Wikipedia has an abbreviated entry on IEEE 754 floating point, and lots of details of the internals of floating point numbers at IEEE 754-1985 — the current standard is IEEE 754:2008. It notes that a 32-bit float uses one bit for the sign, 8 bits for the exponent, leaving 23 explicit and 1 implicit bit for the mantissa, which is why absolute values up to 2²⁴ can be represented exactly.

I thought that it was clear that a 32 bit integer can't be exactly stored into a 32bit float.

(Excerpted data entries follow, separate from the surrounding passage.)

/-- What an IDENT says (Table 4-5). -/
structure Ident where
  uid  : BitVec 64
  asg  : Bool
  role : Nat
  node : BitVec 14
  act  : Nat
  dirs : List Nat
  deriving DecidableEq, Repr

/-- The payload of the part's own IDENT. -/
def identPayload (s : State) : List Word :=
  let stage (p : Nat) : Nat := match (portOf s p).stage with
    | .detect => 0 | .train => 1 | .lock => 2 | .caps => 3 | .active => 4 | .off => 5
  let act := (List.range 6).foldl (fun n p => if isActive s p then n + 2 ^ p else n) 0
  bytesWords (natBe 8 s.nv.uid.toNat ++ natBe 1 (b2n s.trr.nodeId.isSome * 128 + (roleOf s).code) ++ natBe 2 (nodeId s).toNat ++
    natBe 1 act ++ ((List.range 6).map fun p => BitVec.ofNat 8 (dirOf s p + 16 * stage p)) ++ natBe 1 fpRev ++
    natBe 1 (b2n (quarHeld s)) ++ natBe 4 0)

def identParse (ws : List Word) : Ident :=
  let b := ws.flatMap wordBytes
  let num (i n : Nat) : Nat := ((b.drop i).take n).foldl (fun a x => a * 256 + x.toNat) 0
  { uid := BitVec.ofNat 64 (num 0 8), asg := decide (128 ≤ num 8 1), role := num 8 1 % 4, node := BitVec.ofNat 14 (num 9 2)
    act := num 11 1 % 64, dirs := (List.range 6).map fun p => num (12 + p) 1 % 8 }

/-- The peer's DIR & 0b11 of its CAPS block: UP 1 or 2, DOWN 3, PARTNER 0. -/
def peerDir (peer0 : Word) : Nat := fld peer0 11 10

/-- The first ID of the arm blocks, and the size of a block (R114). -/
def upperSize (s : State) : Nat := 64 * clampN 1 16 (rf s (trrR 0x00C) 4 0)
def blockSize (s : State) : Nat := 64 * clampN 1 32 (rf s (trrR 0x010) 5 0)

/-- A node the walk knows. -/
def recOf (w : Walk) (n : BitVec 14) : Option NodeRec := w.known.find? (·.node == n)
def recUid (w : Walk) (u : BitVec 64) : Option NodeRec := w.known.find? (·.uid == u)

def setRec (s : State) (n : BitVec 14) (f : NodeRec → NodeRec) : State :=
  modWalk s fun w => { w with known := w.known.map fun r => if r.node = n then f r else r }

/-- The register of range entry k of a port. -/
def entAddr (port k : Nat) : Nat := trrR (0x400 + 0x40 * port + 4 * k)

/-- The walker sends a WR_REQ to node management of a node, with a SEQ of its own, and tracks it (R136). (Log 50 DEDUCED unsafe.) -/
def walkRequest (s : State) (node : BitVec 14) (ws : List Word) : State :=
  let pk := ownPacket s (BitVec.ofNat 20 (node.toNat * 64)) 2 0x01 3 s.trr.wseq ws
  let r := sendPacket (modTrr s fun t => { t with wseq := t.wseq + 1 }) pk
  if r.2 && decide (r.1.trr.reqs.length < 64) then
    modTrr r.1 fun t => { t with reqs := t.reqs ++ [{ ep := 2, core := 0, seq := pk.seq, cls := pk.cls, sent := now s, dest := pk.dest }] }
  else r.1

/-- A range entry goes to its node, valid or removed: the own register, or a WR_REQ to node management. -/
def entWrite (s : State) (e : Ent) (valid : Bool) : State :=
  let a := entAddr e.port e.k
  let v := if valid then wd (2 ^ 31 + b2n e.alt * 2 ^ 30 + e.hi.toNat * 2 ^ 16 + e.lo.toNat) else 0
  if e.node = nodeId s then setReg s a v else walkRequest s e.node [wd a, v]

My question is: What happens IF I store an integer bigger 2^24 or smaller -2^24? And how can I replicate it?

Once the absolute values are larger than 2²⁴, the integer values cannot be represented exactly in the 24 effective digits of the mantissa of a 32-bit float, so only the leading 24 digits are reliably available. Floating point rounding also kicks in.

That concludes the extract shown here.